I wake the laptop, keeping the brightness at a minimum. Jackson leans over my shoulder. His body heat warms my back, a stark contrast to the cold logic on the screen. I’m hyperaware of the careful distance he maintains, protecting me even from his own injury.

“Here.” I pull up the network diagram. “Meridian, Vanguard, Nexus BioTech, Stratton, TerraCore. Different industries, same master. Nexus Holdings.”

“And Phoenix wipes the board for them.”

“Not just investigators. Anyone. FDA reviewers. SEC analysts. Congressional staffers. Whistleblowers.” I point to the timeline. “All ruled accidents, suicides, or natural causes. But statistically? It’s a massacre.”

Jackson’s jaw tightens. “Show me the Nexus structure.”

I navigate to the filings. “Shell companies. But I found the handler. Alexander Reed. Strategic Operations Director.”

“Reed.” Jackson’s voice goes flat. Dangerous. “Fuck.”

“You know him?”

“We have a file on him. Suspected Phoenix liaison, but no proof.” He stares at the email on the screen. “This is proof.”

“There’s more. Reed coordinates directly with corporate leadership. He calls murder ‘addressing an oversight situation.’”

Jackson reads in silence. The muscle in his jaw ticks like a countdown.

“Victor died for this,” I say quietly. “Morrison died for this.”

“And they’ll get justice.” His hand covers mine on the keyboard. Brief pressure. Calloused skin against mine. “But first we need to survive long enough to deliver it.”

“The SUV?—”

“Won’t move until they have backup. We’ve got maybe twenty minutes.” He straightens, the soldier taking over. “Can you work mobile?”

“Everything is backed up. Cloud servers. Dead drops.”
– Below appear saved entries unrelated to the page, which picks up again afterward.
-- ==== Sys2Proof/Laws/Frames.lean ====
section
/-! SUPPORT. What each claim of the blocks leaves unchanged: one frame lemma for each, from the plain claims up to the end of an
event. -/
namespace Sys2Proof.Machine

set_option linter.unusedSimpArgs false

@[simp] theorem Anp.silent_scripts (a : Anp) : a.silent.scripts = a.scripts := rfl

namespace Blx

@[simp] theorem setRinger_present (b : Blx) (r : Fin 3) (x : Ringer) : (b.setRinger r x).present = b.present := rfl
@[simp] theorem giveUp_present (b : Blx) (r : Fin 3) : (b.giveUp r).present = b.present := rfl
@[simp] theorem enrol_present (p : Post) (b : Blx) : (b.enrol p).2.present = b.present := rfl

theorem foldl_present {α : Type} (xs : List α) (f : Blx → α → Blx) (b : Blx) (h : ∀ b x, (f b x).present = b.present) :
    (xs.foldl f b).present = b.present := by
  induction xs generalizing b with
  | nil => rfl
  | cons x xs ih => exact (ih _).trans (h b x)

@[simp] theorem restand_present (k : Ringing) (l : BitVec 10) (b : Blx) : (restand k l b).present = b.present := by
  unfold restand; (repeat' split) <;> simp

@[simp] theorem stand_present (k : Ringing) (l : BitVec 10) (st : Stroke) (b : Blx) :
    (stand k l st b).present = b.present := by
  unfold stand; (repeat' split) <;> simp

@[simp] theorem rebuild_present (x y : BitVec 10) (c : BellCode) (b : Blx) : (rebuild x y c b).present = b.present := by
  simp only [rebuild]; rw [foldl_present _ _ _ giveUp_present]; simp

@[simp] theorem dismiss_present (b : Blx) : b.dismiss.present = b.present := by
  unfold dismiss; apply foldl_present; intro b r; split <;> simp

@[simp] theorem assign_present (b : Blx) : b.assign.present = b.present := by
  unfold assign; apply foldl_present; intro b r; unfold assignOne; (repeat' split) <;> rfl

theorem merge_present {p : Post} {b b' : Blx} {n : Nat} (h : b.merge p = some (n, b')) : b'.present = b.present := by
  unfold merge at h
  (repeat' split at h) <;> simp at h
  · obtain ⟨_, rfl⟩ := h; rfl
  · obtain ⟨_, _, _, rfl⟩ := h; rfl

end Blx

namespace Ev

theorem when_app {α : Type} (g : Ev → α) (c : Bool) (f : Ev → Ev) (e : Ev) :
    g (e.when c f) = if c then g (f e) else g e := by
  cases c <;> rfl

theorem forEach_app {α β : Type} (g : Ev → α) (xs : List β) (f : β → Ev → Ev) (e : Ev)
    (h : ∀ x e, g (f x e) = g e) : g (e.forEach xs f) = g e := by
  unfold forEach
  induction xs generalizing e with
  | nil => rfl
  | cons x xs ih => exact (ih _).trans (h x e)

theorem fst_app {α β γ : Type} (g : Ev → α) (xs : List β) (f : Ev × γ → β → Ev × γ) (r : Ev × γ)
    (h : ∀ r x, g (f r x).1 = g r.1) : g (xs.foldl f r).1 = g r.1 := by
  induction xs generalizing r with
  | nil => rfl
  | cons x xs ih => exact (ih _).trans (h r x)

@[simp] theorem when_toEnv (c : Bool) (f : Ev → Ev) (e : Ev) :
    (e.when c f).toEnv = if c then (f e).toEnv else e.toEnv := when_app (·.toEnv) c f e
@[simp] theorem when_msu (c : Bool) (f : Ev → Ev) (e : Ev) :
    (e.when c f).msu = if c then (f e).msu else e.msu := when_app (·.msu) c f e
@[simp] theorem when_cht (c : Bool) (f : Ev → Ev) (e : Ev) :
    (e.when c f).cht = if c then (f e).cht else e.cht := when_app (·.cht) c f e
@[simp] theorem when_pnc (c : Bool) (f : Ev → Ev) (e : Ev) :
    (e.when c f).pnc = if c then (f e).pnc else e.pnc := when_app (·.pnc) c f e
@[simp] theorem when_shc (c : Bool) (f : Ev → Ev) (e : Ev) :
    (e.when c f).shc = if c then (f e).shc else e.shc := when_app (·.shc) c f e
@[simp] theorem when_fzu (c : Bool) (f : Ev → Ev) (e : Ev) :
    (e.when c f).fzu = if c then (f e).fzu else e.fzu := when_app (·.fzu) c f e
@[simp] theorem when_blx (c : Bool) (f : Ev → Ev) (e : Ev) :
    (e.when c f).blx = if c then (f e).blx else e.blx := when_app (·.blx) c f e
@[simp] theorem when_anp (c : Bool) (f : Ev → Ev) (e : Ev) :
    (e.when c f).anp = if c then (f e).anp else e.anp := when_app (·.anp) c f e
@[simp] theorem when_stamps (c : Bool) (f : Ev → Ev) (e : Ev) :
    (e.when c f).stamps = if c then (f e).stamps else e.stamps := when_app (·.stamps) c f e
@[simp] theorem when_cpu (c : Bool) (f : Ev → Ev) (e : Ev) :
    (e.when c f).cpu = if c then (f e).cpu else e.cpu := when_app (·.cpu) c f e
@[simp] theorem forEach_toEnv {α : Type} (xs : List α) (f : α → Ev → Ev) (e : Ev)
    (h : ∀ x e, (f x e).toEnv = e.toEnv) : (e.forEach xs f).toEnv = e.toEnv := forEach_app (·.toEnv) xs f e h
@[simp] theorem forEach_msu {α : Type} (xs : List α) (f : α → Ev → Ev) (e : Ev)
    (h : ∀ x e, (f x e).msu = e.msu) : (e.forEach xs f).msu = e.msu := forEach_app (·.msu) xs f e h
@[simp] theorem forEach_cht {α : Type} (xs : List α) (f : α → Ev → Ev) (e : Ev)
    (h : ∀ x e, (f x e).cht = e.cht) : (e.forEach xs f).cht = e.cht := forEach_app (·.cht) xs f e h
@[simp] theorem forEach_pnc {α : Type} (xs : List α) (f : α → Ev → Ev) (e : Ev)
    (h : ∀ x e, (f x e).pnc = e.pnc) : (e.forEach xs f).pnc = e.pnc := forEach_app (·.pnc) xs f e h
@[simp] theorem forEach_shc {α : Type} (xs : List α) (f : α → Ev → Ev) (e : Ev)
    (h : ∀ x e, (f x e).shc = e.shc) : (e.forEach xs f).shc = e.shc := forEach_app (·.shc) xs f e h
@[simp] theorem forEach_fzu {α : Type} (xs : List α) (f : α → Ev → Ev) (e : Ev)
    (h : ∀ x e, (f x e).fzu = e.fzu) : (e.forEach xs f).fzu = e.fzu := forEach_app (·.fzu) xs f e h
@[simp] theorem forEach_blx {α : Type} (xs : List α) (f : α → Ev → Ev) (e : Ev)
    (h : ∀ x e, (f x e).blx = e.blx) : (e.forEach xs f).blx = e.blx := forEach_app (·.blx) xs f e h
@[simp] theorem forEach_anp {α : Type} (xs : List α) (f : α → Ev → Ev) (e : Ev)
    (h : ∀ x e, (f x e).anp = e.anp) : (e.forEach xs f).anp = e.anp := forEach_app (·.anp) xs f e h
@[simp] theorem forEach_stamps {α : Type} (xs : List α) (f : α → Ev → Ev) (e : Ev)
    (h : ∀ x e, (f x e).stamps = e.stamps) : (e.forEach xs f).stamps = e.stamps := forEach_app (·.stamps) xs f e h
@[simp] theorem forEach_cpu {α : Type} (xs : List α) (f : α → Ev → Ev) (e : Ev)
    (h : ∀ x e, (f x e).cpu = e.cpu) : (e.forEach xs f).cpu = e.cpu := forEach_app (·.cpu) xs f e h
@[simp] theorem forEach_msu_mode {α : Type} (xs : List α) (f : α → Ev → Ev) (e : Ev)
    (h : ∀ x e, (f x e).msu.mode = e.msu.mode) : (e.forEach xs f).msu.mode = e.msu.mode := forEach_app (·.msu.mode) xs f e h
@[simp] theorem forEach_msu_source {α : Type} (xs : List α) (f : α → Ev → Ev) (e : Ev)
    (h : ∀ x e, (f x e).msu.source = e.msu.source) : (e.forEach xs f).msu.source = e.msu.source := forEach_app (·.msu.source) xs f e h
@[simp] theorem forEach_msu_batteryLow {α : Type} (xs : List α) (f : α → Ev → Ev) (e : Ev)
    (h : ∀ x e, (f x e).msu.batteryLow = e.msu.batteryLow) : (e.forEach xs f).msu.batteryLow = e.msu.batteryLow := forEach_app (·.msu.batteryLow) xs f e h
@[simp] theorem forEach_msu_wake {α : Type} (xs : List α) (f : α → Ev → Ev) (e : Ev)
    (h : ∀ x e, (f x e).msu.wake = e.msu.wake) : (e.forEach xs f).msu.wake = e.msu.wake := forEach_app (·.msu.wake) xs f e h
@[simp] theorem forEach_msu_key {α : Type} (xs : List α) (f : α → Ev → Ev) (e : Ev)
    (h : ∀ x e, (f x e).msu.key = e.msu.key) : (e.forEach xs f).msu.key = e.msu.key := forEach_app (·.msu.key) xs f e h
@[simp] theorem forEach_msu_bellPermit {α : Type} (xs : List α) (f : α → Ev → Ev) (e : Ev)
    (h : ∀ x e, (f x e).msu.bellPermit = e.msu.bellPermit) : (e.forEach xs f).msu.bellPermit = e.msu.bellPermit := forEach_app (·.msu.bellPermit) xs f e h
@[simp] theorem forEach_msu_announcePermit {α : Type} (xs : List α) (f : α → Ev → Ev) (e : Ev)
    (h : ∀ x e, (f x e).msu.announcePermit = e.msu.announcePermit) : (e.forEach xs f).msu.announcePermit = e.msu.announcePermit := forEach_app (·.msu.announcePermit) xs f e h
@[simp] theorem forEach_msu_grillePermit {α : Type} (xs : List α) (f : α → Ev → Ev) (e : Ev)
    (h : ∀ x e, (f x e).msu.grillePermit = e.msu.grillePermit) : (e.forEach xs f).msu.grillePermit = e.msu.grillePermit := forEach_app (·.msu.grillePermit) xs f e h
@[simp] theorem forEach_cht_settings {α : Type} (xs : List α) (f : α → Ev → Ev) (e : Ev)
    (h : ∀ x e, (f x e).cht.settings = e.cht.settings) : (e.forEach xs f).cht.settings = e.cht.settings := forEach_app (·.cht.settings) xs f e h
@[simp] theorem forEach_cht_landings {α : Type} (xs : List α) (f : α → Ev → Ev) (e : Ev)
    (h : ∀ x e, (f x e).cht.landings = e.cht.landings) : (e.forEach xs f).cht.landings = e.cht.landings := forEach_app (·.cht.landings) xs f e h
@[simp] theorem forEach_cht_clearList {α : Type} (xs : List α) (f : α → Ev → Ev) (e : Ev)
    (h : ∀ x e, (f x e).cht.clearList = e.cht.clearList) : (e.forEach xs f).cht.clearList = e.cht.clearList := forEach_app (·.cht.clearList) xs f e h
@[simp] theorem forEach_cht_position {α : Type} (xs : List α) (f : α → Ev → Ev) (e : Ev)
    (h : ∀ x e, (f x e).cht.position = e.cht.position) : (e.forEach xs f).cht.position = e.cht.position := forEach_app (·.cht.position) xs f e h
@[simp] theorem forEach_cht_settled {α : Type} (xs : List α) (f : α → Ev → Ev) (e : Ev)
    (h : ∀ x e, (f x e).cht.settled = e.cht.settled) : (e.forEach xs f).cht.settled = e.cht.settled := forEach_app (·.cht.settled) xs f e h
@[simp] theorem forEach_cht_settleWait {α : Type} (xs : List α) (f : α → Ev → Ev) (e : Ev)
    (h : ∀ x e, (f x e).cht.settleWait = e.cht.settleWait) : (e.forEach xs f).cht.settleWait = e.cht.settleWait := forEach_app (·.cht.settleWait) xs f e h
@[simp] theorem forEach_pnc_state {α : Type} (xs : List α) (f : α → Ev → Ev) (e : Ev)
    (h : ∀ x e, (f x e).pnc.state = e.pnc.state) : (e.forEach xs f).pnc.state = e.pnc.state := forEach_app (·.pnc.state) xs f e h
@[simp] theorem forEach_fzu_zones {α : Type} (xs : List α) (f : α → Ev → Ev) (e : Ev)
    (h : ∀ x e, (f x e).fzu.zones = e.fzu.zones) : (e.forEach xs f).fzu.zones = e.fzu.zones := forEach_app (·.fzu.zones) xs f e h
@[simp] theorem forEach_fzu_fire {α : Type} (xs : List α) (f : α → Ev → Ev) (e : Ev)
    (h : ∀ x e, (f x e).fzu.fire = e.fzu.fire) : (e.forEach xs f).fzu.fire = e.fzu.fire := forEach_app (·.fzu.fire) xs f e h
@[simp] theorem forEach_fzu_deadline {α : Type} (xs : List α) (f : α → Ev → Ev) (e : Ev)
    (h : ∀ x e, (f x e).fzu.deadline = e.fzu.deadline) : (e.forEach xs f).fzu.deadline = e.fzu.deadline := forEach_app (·.fzu.deadline) xs f e h
@[simp] theorem forEach_blx_present {α : Type} (xs : List α) (f : α → Ev → Ev) (e : Ev)
    (h : ∀ x e, (f x e).blx.present = e.blx.present) : (e.forEach xs f).blx.present = e.blx.present := forEach_app (·.blx.present) xs f e h
@[simp] theorem forEach_anp_scripts {α : Type} (xs : List α) (f : α → Ev → Ev) (e : Ev)
    (h : ∀ x e, (f x e).anp.scripts = e.anp.scripts) : (e.forEach xs f).anp.scripts = e.anp.scripts := forEach_app (·.anp.scripts) xs f e h
@[simp] theorem forEach_cpu_programme {α : Type} (xs : List α) (f : α → Ev → Ev) (e : Ev)
    (h : ∀ x e, (f x e).cpu.programme = e.cpu.programme) : (e.forEach xs f).cpu.programme = e.cpu.programme := forEach_app (·.cpu.programme) xs f e h
@[simp] theorem forEach_cpu_start {α : Type} (xs : List α) (f : α → Ev → Ev) (e : Ev)
    (h : ∀ x e, (f x e).cpu.start = e.cpu.start) : (e.forEach xs f).cpu.start = e.cpu.start := forEach_app (·.cpu.start) xs f e h
@[simp] theorem forEach_cpu_run_isSome {α : Type} (xs : List α) (f : α → Ev → Ev) (e : Ev)
    (h : ∀ x e, (f x e).cpu.run.isSome = e.cpu.run.isSome) : (e.forEach xs f).cpu.run.isSome = e.cpu.run.isSome := forEach_app (·.cpu.run.isSome) xs f e h
@[simp] theorem fst_toEnv {β γ : Type} (xs : List β) (f : Ev × γ → β → Ev × γ) (r : Ev × γ)
    (h : ∀ r x, (f r x).1.toEnv = r.1.toEnv) : (xs.foldl f r).1.toEnv = r.1.toEnv := fst_app (·.toEnv) xs f r h
@[simp] theorem fst_msu {β γ : Type} (xs : List β) (f : Ev × γ → β → Ev × γ) (r : Ev × γ)
    (h : ∀ r x, (f r x).1.msu = r.1.msu) : (xs.foldl f r).1.msu = r.1.msu := fst_app (·.msu) xs f r h
@[simp] theorem fst_cht {β γ : Type} (xs : List β) (f : Ev × γ → β → Ev × γ) (r : Ev × γ)
    (h : ∀ r x, (f r x).1.cht = r.1.cht) : (xs.foldl f r).1.cht = r.1.cht := fst_app (·.cht) xs f r h
@[simp] theorem fst_pnc {β γ : Type} (xs : List β) (f : Ev × γ → β → Ev × γ) (r : Ev × γ)
    (h : ∀ r x, (f r x).1.pnc = r.1.pnc) : (xs.foldl f r).1.pnc = r.1.pnc := fst_app (·.pnc) xs f r h
@[simp] theorem fst_shc {β γ : Type} (xs : List β) (f : Ev × γ → β → Ev × γ) (r : Ev × γ)
    (h : ∀ r x, (f r x).1.shc = r.1.shc) : (xs.foldl f r).1.shc = r.1.shc := fst_app (·.shc) xs f r h
@[simp] theorem fst_fzu {β γ : Type} (xs : List β) (f : Ev × γ → β → Ev × γ) (r : Ev × γ)
    (h : ∀ r x, (f r x).1.fzu = r.1.fzu) : (xs.foldl f r).1.fzu = r.1.fzu := fst_app (·.fzu) xs f r h
@[simp] theorem fst_blx {β γ : Type} (xs : List β) (f : Ev × γ → β → Ev × γ) (r : Ev × γ)
    (h : ∀ r x, (f r x).1.blx = r.1.blx) : (xs.foldl f r).1.blx = r.1.blx := fst_app (·.blx) xs f r h
@[simp] theorem fst_anp {β γ : Type} (xs : List β) (f : Ev × γ → β → Ev × γ) (r : Ev × γ)
    (h : ∀ r x, (f r x).1.anp = r.1.anp) : (xs.foldl f r).1.anp = r.1.anp := fst_app (·.anp) xs f r h
@[simp] theorem fst_stamps {β γ : Type} (xs : List β) (f : Ev × γ → β → Ev × γ) (r : Ev × γ)
    (h : ∀ r x, (f r x).1.stamps = r.1.stamps) : (xs.foldl f r).1.stamps = r.1.stamps := fst_app (·.stamps) xs f r h
@[simp] theorem fst_cpu {β γ : Type} (xs : List β) (f : Ev × γ → β → Ev × γ) (r : Ev × γ)
    (h : ∀ r x, (f r x).1.cpu = r.1.cpu) : (xs.foldl f r).1.cpu = r.1.cpu := fst_app (·.cpu) xs f r h
@[simp] theorem fst_cpu_programme {β γ : Type} (xs : List β) (f : Ev × γ → β → Ev × γ) (r : Ev × γ)
    (h : ∀ r x, (f r x).1.cpu.programme = r.1.cpu.programme) : (xs.foldl f r).1.cpu.programme = r.1.cpu.programme := fst_app (·.cpu.programme) xs f r h
@[simp] theorem fst_cpu_start {β γ : Type} (xs : List β) (f : Ev × γ → β → Ev × γ) (r : Ev × γ)
    (h : ∀ r x, (f r x).1.cpu.start = r.1.cpu.start) : (xs.foldl f r).1.cpu.start = r.1.cpu.start := fst_app (·.cpu.start) xs f r h
@[simp] theorem fst_cpu_run_isSome {β γ : Type} (xs : List β) (f : Ev × γ → β → Ev × γ) (r : Ev × γ)
    (h : ∀ r x, (f r x).1.cpu.run.isSome = r.1.cpu.run.isSome) : (xs.foldl f r).1.cpu.run.isSome = r.1.cpu.run.isSome := fst_app (·.cpu.run.isSome) xs f r h
@[simp] theorem fst_pnc_state {β γ : Type} (xs : List β) (f : Ev × γ → β → Ev × γ) (r : Ev × γ)
    (h : ∀ r x, (f r x).1.pnc.state = r.1.pnc.state) : (xs.foldl f r).1.pnc.state = r.1.pnc.state := fst_app (·.pnc.state) xs f r h
@[simp] theorem stamp_frame (slot : Fin 5) (detail : Nat) (e : Ev) :
    (stamp slot detail e).toEnv = e.toEnv ∧ (stamp slot detail e).msu = e.msu ∧ (stamp slot detail e).cht = e.cht ∧
    (stamp slot detail e).pnc = e.pnc ∧ (stamp slot detail e).shc = e.shc ∧ (stamp slot detail e).fzu = e.fzu ∧
    (stamp slot detail e).blx = e.blx ∧ (stamp slot detail e).anp = e.anp ∧ (stamp slot detail e).cpu = e.cpu := by
  simp -implicitDefEqProofs [stamp]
“Good.” He starts gathering supplies, favoring his injured arm but moving with brutal efficiency. “Because we’re not staying here.”

“Where are we going?”

“Somewhere they won’t expect.” He catches my eye. “Ever been to a corporate headquarters at three in the morning?”

My pulse jumps. “That’s insane.”

“That’s why it’ll work.” He tosses me a tactical vest. “If Phoenix is protecting these corporations, then the corporations have to know about Phoenix. Which means they have evidence.”

“You want to break into Meridian?”

“I want to break into Nexus Holdings.” His smile is sharp, a baring of teeth. “According to your research, they have a downtown office. Small, discreet. Perfect target.”

“Security will be?—”

“Minimal. It’s a shell company. They won’t expect a direct assault on their front door.”

He’s right. The probability of Phoenix anticipating an attack on the head of the snake is low. They’re focused on the tail.

“We’ll need access codes. Biometric data. Floor plans.”

“Can you get them?”

I pull up the building’s property records, cross-referencing with city permits. I hack into the building management system. It’s laughable. A firewall made of tissue paper.